Stored items
=== Begin Enclosure ===

-- ==== Sys2Proof/Machine/Engines.lean ====
section
/-! DEFINITION. Engine jobs and operand queues: CPY, CPY_Q, GATH, SCAT, ADV, PERMIT and the events of jobs in flight
(R125 to R127, R173 to R176, R235 to R242, R316, R336, R347, R399, R409). -/

namespace Sys2Proof.Machine

/-- The jobs of the current core that are outstanding (R237). -/
def outstanding (s : State) : Nat :=
  (s.pod.jobs.filter (fun j => j.ck == s.ck && j.core == s.cur % 8 && !j.dead)).length

/-- Issue a job at pts + 1 (R173) and go on. -/
def issueJob (s : State) (j : Job) : State :=
  let t := s.core.pts + 1
  let slot := s.core.running.getD 4096
  let rs := footprint j.kind j.rsegs
  let key := s.issueKey s.ck (8 + s.cur % 8) t rs (footprint j.kind j.wsegs)
  let job := { j with id := s.pod.jobSeq, seq := s.pod.jobSeq, ck := s.ck, core := s.cur % 8, slot := slot,
                      count := (s.cluster.entry slot).count, space := s.core.space, ddom := s.ctx.ddom, ti := t
                      cls := s.task.cls, launch := s.task.launch, key := key, base := s.core.unit.base }
  State.adv { s with pod := { s.pod with jobs := s.pod.jobs ++ [job], jobSeq := s.pod.jobSeq + 1 }
                     core := { s.core with pts := t } }

/-- The footprints of a copy and its failure, if any: which of two failures is reported is free. A copy that fails keeps as
much of its footprints as both its addresses reach (R176, R236; log entry 19). -/
def copySegs (s : State) (src dst : Word) (len : Nat) (queue : Bool) : Option (Nat × Nat) × List Seg × List Seg × State :=
  let (rs, re, s1) := reach s s.ck s.core.space src len false
  let (ws, we, s2) := if queue then ([], none, s1) else reach s1 s1.ck s1.core.space dst len true
  let n := min (rs.map Seg.len).sum (ws.map Seg.len).sum
  match re, we with
  | none, none => (none, rs, ws, s2)
  | some e, none => (some e, takeSegs n rs, takeSegs n ws, s2)
  | none, some e => (some e, takeSegs n rs, takeSegs n ws, s2)
  | some e, some f =>
    let (v, s3) := s2.choose
    (some (if v % 2 = 0 then e else f), takeSegs n rs, takeSegs n ws, s3)

/-- Issue a copy (R235 to R238, R336): faults of its addresses stand in its status word. -/
def copyOp (st : BitVec 5) (src dst : Word) (queue : Option Nat) (s : State) : State :=
  let len := (s.x st).toNat
  if queue.isSome && len % 64 != 0 then trap s 3 (wordOfNat len)
  else if 96 ≤ outstanding s || unacked s then s.wait
  else
    let ready := match queue with
      | some q => reserveQueue s s.cur q
      | none => some s
    match ready with
    | none => s.wait
    | some s1 =>
      let (e, rs, ws, s2) := copySegs s1 src dst len queue.isSome
      let job : Job := { kind := .copy, dest := s2.core.b + st.toNat, src := src, dst := dst, len := len, queue := queue
                         rsegs := rs, wsegs := ws }
      match e with
      | some (c, r) => issueJob s2 { job with code := c, reason := r }
      | none => issueJob s2 job

/-- CPY between addresses (R235, R336). -/
def execCpy (st r d : BitVec 5) (s : State) : Out :=
  .next (s.legal (.cpy st r d) fun s => copyOp st (s.x r) (s.x d) none s)

/-- CPY into a queue of the issuing core (R235, R336). -/
def execCpyQ (st r : BitVec 5) (q : BitVec 3) (s : State) : Out :=
  .next (s.legal (.cpyQ st r q) fun s => copyOp st (s.x r) 0 (some q.toNat) s)

/-- What stops a gather or scatter: the element's place among the lanes, the cause and the TVAL. -/
abbrev LaneTrap := Nat × Nat × Word

/-- Resolve every element of a gather or scatter: all segments, or ALIGN of the lowest misaligned lane before XFAULT of
the lowest failing one (R242, R267). The state carries the translations. -/
def elementSegs (k : AccKind) (w : Nat) : Nat → State → List Word → List Seg × Option LaneTrap × Option LaneTrap × State
  | _, s, [] => ([], none, none, s)
  | lane, s, a :: rest =>
    let (r, s1) := resolve s s.ck s.core.space a w k
    let (gs, al, xf, s2) := elementSegs k w (lane + 1) s1 rest
    match r with
    | .ok t leaf =>
      match t.seg w leaf false with
      | some g => (g :: gs, al, xf, s2)
      | none => (gs, al, xf, s2)
    | .trap 3 v => (gs, some (lane, 3, v), xf, s2)
    | .trap c v => (gs, al, some (lane, c, v), s2)

/-- The head value of a vector or queue operand over the members: a queue offset is ignored (R241). -/
def headV (s : State) (spec : BitVec 5) : List Vec ⊕ (Nat × Word) := s.readMembers spec.toNat 0 s.members

/-- Run a body with the elements' segments, or take their trap, a follower's lane on its member (R51, R242). -/
def withElements (s : State) (k : AccKind) (base : Word) (idx : List Vec) (t : Nat) (body : List Seg → State → State) :
    State :=
  let e := if laneBits t = 64 then 8 else 16
  match elementSegs k (laneBits t / 8) 0 s (elementAddrs base idx t) with
  | (_, some (l, c, v), _, s1) => trapMember s1 (memberNo s1 (l / e)) c v
  | (_, none, some (l, c, v), s1) => trapMember s1 (memberNo s1 (l / e)) c v
  | (gs, none, none, s1) => body gs s1

/-- GATH (R241, R242, R347). -/
def execGath (d a i t : BitVec 5) (s : State) : Out :=
  .next (s.legal (.gath d a i t) fun s =>
    match headV s i with
    | .inr (m, v) => trapMember s m 15 v
    | .inl idx =>
      withElements s .gather (s.x a) idx t.toNat fun gs s1 =>
        if 96 ≤ outstanding s1 || unacked s1 then s1.wait
        else
          match reserveMembers s1 d.toNat s1.members with
          | none => s1.wait
          | some s2 => issueJob s2
              { kind := .gather, dest := d.toNat, queue := if d.toNat < 24 then none else some (d.toNat - 24),
                rsegs := gs, width := laneBits t.toNat / 8, members := s2.members.length, src := s2.x a,
                len := gs.length })

/-- SCAT: the payload is read at issue (R241, R409). -/
def execScat (v a i t : BitVec 5) (s : State) : Out :=
  .next (s.legal (.scat v a i t) fun s =>
    match headV s v, headV s i with
    | .inr (m, x), _ => trapMember s m 15 x
    | _, .inr (m, x) => trapMember s m 15 x
    | .inl vs, .inl idx =>
      withElements s .scatter (s.x a) idx t.toNat fun gs s1 =>
        if 96 ≤ outstanding s1 || unacked s1 then s1.wait
        else
          let w := laneBits t.toNat
          let e := if w = 64 then 8 else 16
          let data := vs.flatMap (fun v => (lanes v w).take e)
          issueJob s1 { kind := .scatter, wsegs := gs, width := w / 8, data := data, readDone := true, dst := s1.x a,
                        len := gs.length })

/-- The core that runs a job's task, if one does. -/
def jobCore (s : State) (j : Job) : Option Nat := (coreKeys j.ck).find? (fun k => (s.coreAt k).running == some j.slot)

/-- The key of member m of the gang that a core leads. -/
def memberKey (s : State) (k m : Nat) : Nat :=
  if m = 0 then k else k / 8 * 8 + (blockOf (k % 8) (gangSize (s.coreAt k).gang.code)).getD m (k % 8)

/-- A queue of a member of a job's task, on its core or beside its task record (R127, R133). -/
def jobQueue (s : State) (j : Job) (q m : Nat) : OpQueue :=
  match jobCore s j with
  | some k => (s.coreAt (memberKey s k m)).q q
  | none =>
    let p := ((s.clusterAt j.ck).task j.slot).parked
    mget (fun _ => {}) (if m = 0 then p.queues else p.followers.getD (m - 1) []) q

/-- Replace such a queue. -/
def putJobQueue (s : State) (j : Job) (q m : Nat) (x : OpQueue) : State :=
  match jobCore s j with
  | some k => let n := memberKey s k m; s.putCore n ((s.coreAt n).setQ q x)
  | none =>
    let c := s.clusterAt j.ck
    let t := c.task j.slot
    let p := t.parked
    let p1 := if m = 0 then { p with queues := mput p.queues q x }
      else { p with followers := p.followers.set (m - 1) (mput (p.followers.getD (m - 1) []) q x) }
    s.putCluster j.ck { c with tasks := mput c.tasks j.slot { t with parked := p1 } }

/-- Land one slot at a queue's tail and publish it; none where the queue has no room (R126). -/
def landSlot (s : State) (j : Job) (q m : Nat) (bytes : List Byte) (mark : Option Nat) : Option State :=
  let x := jobQueue s j q m
  match x.region with
  | none => some s
  | some r =>
    if 16 ≤ x.n then none
    else
      let i := (x.head + x.n) % 16
      let marks := match mark with
        | some v => mput x.marks i v
        | none => mdel x.marks i
      let segs := [Seg.mem (slotKey j.ck r i) 64 0]
      let (t, s0) := writePass s segs (max j.ti j.tr + 1)
      let s1 := writeSegs { ck := j.ck, space := j.space, time := t } s0 segs bytes
      some (putJobQueue s1 j q m { x with n := x.n + 1, waits := false, marks := marks })

/-- ADV on one member's queue: its new state, or the QUNDER TVAL (R125). -/
def advQueue (x : OpQueue) (q : Nat) (tail : Bool) (c : Nat) : OpQueue ⊕ Word :=
  if tail then
    if 16 < x.n + c then .inr (qunderVal q true c) else .inl { x with n := x.n + c }
  else if x.n < c then .inr (qunderVal q false c)
  else .inl { x with head := (x.head + c) % 16, n := x.n - c }

/-- ADV on every member, or the first member's QUNDER (R125). -/
def advAll (q : Nat) (tail : Bool) (c : Nat) : State → List Nat → State ⊕ (Nat × Word)
  | s, [] => .inl s
  | s, k :: ks =>
    let x := s.coreAt k
    match advQueue (x.q q) q tail c with
    | .inr v => .inr (k % 8, v)
    | .inl y => advAll q tail c (s.putCore k (x.setQ q y)) ks

/-- ADV (R125, R316): a tail move of a queue that is named first here reserves its region (R127). -/
def execAdv (q : BitVec 5) (e : BitVec 1) (c : BitVec 4) (s : State) : Out :=
  .next (s.legal (.adv q e c) fun s =>
    match advAll (q.toNat - 24) (e == 1) (c.toNat + 1) s s.members with
    | .inr (m, v) => trapMember s m 15 v
    | .inl _ =>
      match reserveMembers s q.toNat s.members with
      | none => s.wait
      | some s1 =>
        match advAll (q.toNat - 24) (e == 1) (c.toNat + 1) s1 s1.members with
        | .inl s2 => s2.adv
        | .inr (m, v) => trapMember s1 m 15 v)

/-- Whether a local range is a task's own: a `.region` of its context or a landing region of the task (R240). -/
def ownRange (s : State) (off len : Nat) : Bool :=
  let inside := fun (o l : Nat) => decide (o ≤ off) && decide (off + len ≤ o + l)
  s.ctx.dataRegions.any (fun r => inside r.1 r.2) ||
    s.cluster.regions.any (fun r => s.core.running == some r.slot && inside r.off r.len)

/-- Revoke the permits of the current task that cover an offset: the result word and the state (R240, R399). -/
def revoke (s : State) (off : Nat) : Nat × State :=
  let c := s.cluster
  let hit := fun (p : Nat × Permit) => s.core.running == some p.2.slot && decide (p.2.off ≤ off) &&
    decide (off < p.2.off + p.2.len)
  match minBy (·.1) (c.permits.filter hit) with
  | none => (2, s)
  | some p => (p.1 * 256, s.putCluster s.ck { c with permits := c.permits.filter (fun p => !hit p) })

/-- Grant a permit: the result word and the state (R240, R399); the lowest free index is log entry 69. -/
def grant (s : State) (off len : Nat) : Nat × State :=
  let c := s.cluster
  if !ownRange s off len then (2, s)
  else
    match firstBelow 32 (fun i => !c.permits.any (fun p => p.1 == i)) with
    | none => (1, s)
    | some i =>
      let p : Permit := { off := off, len := len, slot := s.core.running.getD 4096, space := s.core.space }
      (i * 256, s.putCluster s.ck { c with permits := mput c.permits i p })

/-- PERMIT (R240, R399). -/
def execPermit (d a b : BitVec 5) (s : State) : Out :=
  .next (
    let base := s.x a
    let len := (s.x b).toNat
    if base.toNat % 128 != 0 || len % 128 != 0 then trap s 3 base
    else
      match formOf base with
      | .near off =>
        if len = 0 then let (r, s1) := revoke s off; s1.ret d (wordOfNat r)
        else if 229376 < len || s.cluster.spad < off + len then trap s 4 (xval base 7)
        else if s.cluster.inPark off len then trap s 4 (xval base 9)
        else let (r, s1) := grant s off len; s1.ret d (wordOfNat r)
      | _ => trap s 4 (xval base 6))

/-- The job with an identity that is in flight. -/
def State.job? (s : State) (id : Nat) : Option Job := s.pod.jobs.find? (fun j => j.id == id && !j.dead)

/-- Replace a job. -/
def State.putJob (s : State) (j : Job) : State :=
  { s with pod := { s.pod with jobs := s.pod.jobs.map (fun x => if x.id == j.id then j else x) } }

/-- A job is over. -/
def State.dropJob (s : State) (id : Nat) : State :=
  { s with pod := { s.pod with jobs := s.pod.jobs.filter (fun j => j.id != id) } }
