-- ==== Sys2Proof/Certificates/Slice0/Obligations.lean ====
section
/-! DEFINITION. The statements about the model, for the provers. -/

open Sys2Proof Sys2Proof.Machine

/-- R314, R315, R321, R322, R333, R360, R378, R387, R388, R396, R398, R402, R411, R412, R417, R437: each scalar
instruction that only computes (ADD, SUB, MUL, MULH, AND, OR, XOR, SHL, SHR, SHA, MIN, MAX, SEL, MOV, CLZ, POPC, LEA, ADDI,
ANDI, ORI and MOVI) completes in every state, writes its result, and changes nothing else. -/
def Obligations.ScalarResults : Prop :=
  ∀ (i : Instr) (s : State) (d : BitVec 5) (v : Word), s.core.unit.wides ≤ 2 → scalarResult s i = some (d, v) →
    ∃ t, exec i s = .next t ∧ WroteGeneral s t d v

/-- R121, R298, R323 to R325, R335, R340, R403: DIV, REM, BFX, BFI and CMP. DIV and REM complete on every divisor but
0, with the quotient toward zero and the dividend's sign in the remainder; on 0 they take DIVZERO with the dividend in
TVAL. BFX and BFI read a field specification of position l = X[b][5:0] and width w = X[b][14:8]; with 0 < w and l + w
≤ 64 they complete: BFX delivers the field with zeros or copies of its top bit above it, BFI replaces the field of
X[d] by the low w bits of X[a]; any other specification takes ILLEGAL with the specification in TVAL. CMP with a
condition code below 10 completes and writes bit i of X[d] with the condition on X[a] and X[b]; another code takes
ILLEGAL with the word. -/
def Obligations.PartialScalarResults : Prop :=
  ∀ (d a b : BitVec 5) (s : State),
    (s.x b ≠ 0 → ∃ t, exec (.div d a b) s = .next t ∧ WroteGeneral s t d ((s.x a).sdiv (s.x b))) ∧
    (s.x b ≠ 0 → ∃ t, exec (.rem d a b) s = .next t ∧ WroteGeneral s t d ((s.x a).srem (s.x b))) ∧
    (s.x b = 0 → s.handlerReady →
      (∃ t, exec (.div d a b) s = .next t ∧ TookTrap s t 0x11 (s.x a)) ∧
      ∃ t, exec (.rem d a b) s = .next t ∧ TookTrap s t 0x11 (s.x a)) ∧
    (∀ signed : BitVec 1,
      let l := ((s.x b).extractLsb' 0 6).toNat
      let w := ((s.x b).extractLsb' 8 7).toNat
      (0 < w ∧ l + w ≤ 64 →
        (∃ t v, exec (.bfx d a b signed) s = .next t ∧ WroteGeneral s t d v ∧ ∀ i, i < 64 →
          v.getLsbD i = if i < w then (s.x a).getLsbD (l + i) else signed == 1 && (s.x a).getLsbD (l + w - 1)) ∧
        ∃ t v, exec (.bfi d a b) s = .next t ∧ WroteGeneral s t d v ∧ ∀ i, i < 64 →
          v.getLsbD i = if l ≤ i ∧ i < l + w then (s.x a).getLsbD (i - l) else (s.x d).getLsbD i) ∧
      (w = 0 ∨ 64 < l + w → s.handlerReady →
        (∃ t, exec (.bfx d a b signed) s = .next t ∧ TookTrap s t 1 (s.x b)) ∧
        ∃ t, exec (.bfi d a b) s = .next t ∧ TookTrap s t 1 (s.x b))) ∧
    ∀ (c : BitVec 5) (i : BitVec 6),
      (c.toNat < 10 → ∃ t v, exec (.cmp d a b c i) s = .next t ∧ WroteGeneral s t d v ∧
        ∀ j, j < 64 → v.getLsbD j = if j = i.toNat then wordCondition c (s.x a) (s.x b) else (s.x d).getLsbD j) ∧
      (10 ≤ c.toNat → s.handlerReady → ∃ t, exec (.cmp d a b c i) s = .next t ∧ TookTrap s t 1 s.wordVal)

=== End Enclosure ===

▸ **WHAT IS NEEDED**
Would you retype exactly the lines above, from the line with "match r with" to the line with "(l, c, v), _, s1)", with both end lines kept and nothing more?

▸ **EXPECTED ANSWER**
    match r with
    | .ok t leaf =>
      match t.seg w leaf false with
      | some g => (g :: gs, al, xf, s2)
      | none => (gs, al, xf, s2)
    | .trap 3 v => (gs, some (lane, 3, v), xf, s2)
    | .trap c v => (gs, al, some (lane, c, v), s2)

/-- The head value of a vector or queue operand over the members: a queue offset is ignored (R241). -/
def headV (s : State) (spec : BitVec 5) : List Vec ⊕ (Nat × Word) := s.readMembers spec.toNat 0 s.members

/-- Run a body with the elements' segments, or take their trap, a follower's lane on its member (R51, R242). -/
def withElements (s : State) (k : AccKind) (base : Word) (idx : List Vec) (t : Nat) (body : List Seg → State → State) :
    State :=
  let e := if laneBits t = 64 then 8 else 16
  match elementSegs k (laneBits t / 8) 0 s (elementAddrs base idx t) with
  | (_, some (l, c, v), _, s1) => trapMember s1 (memberNo s1 (l / e)) c v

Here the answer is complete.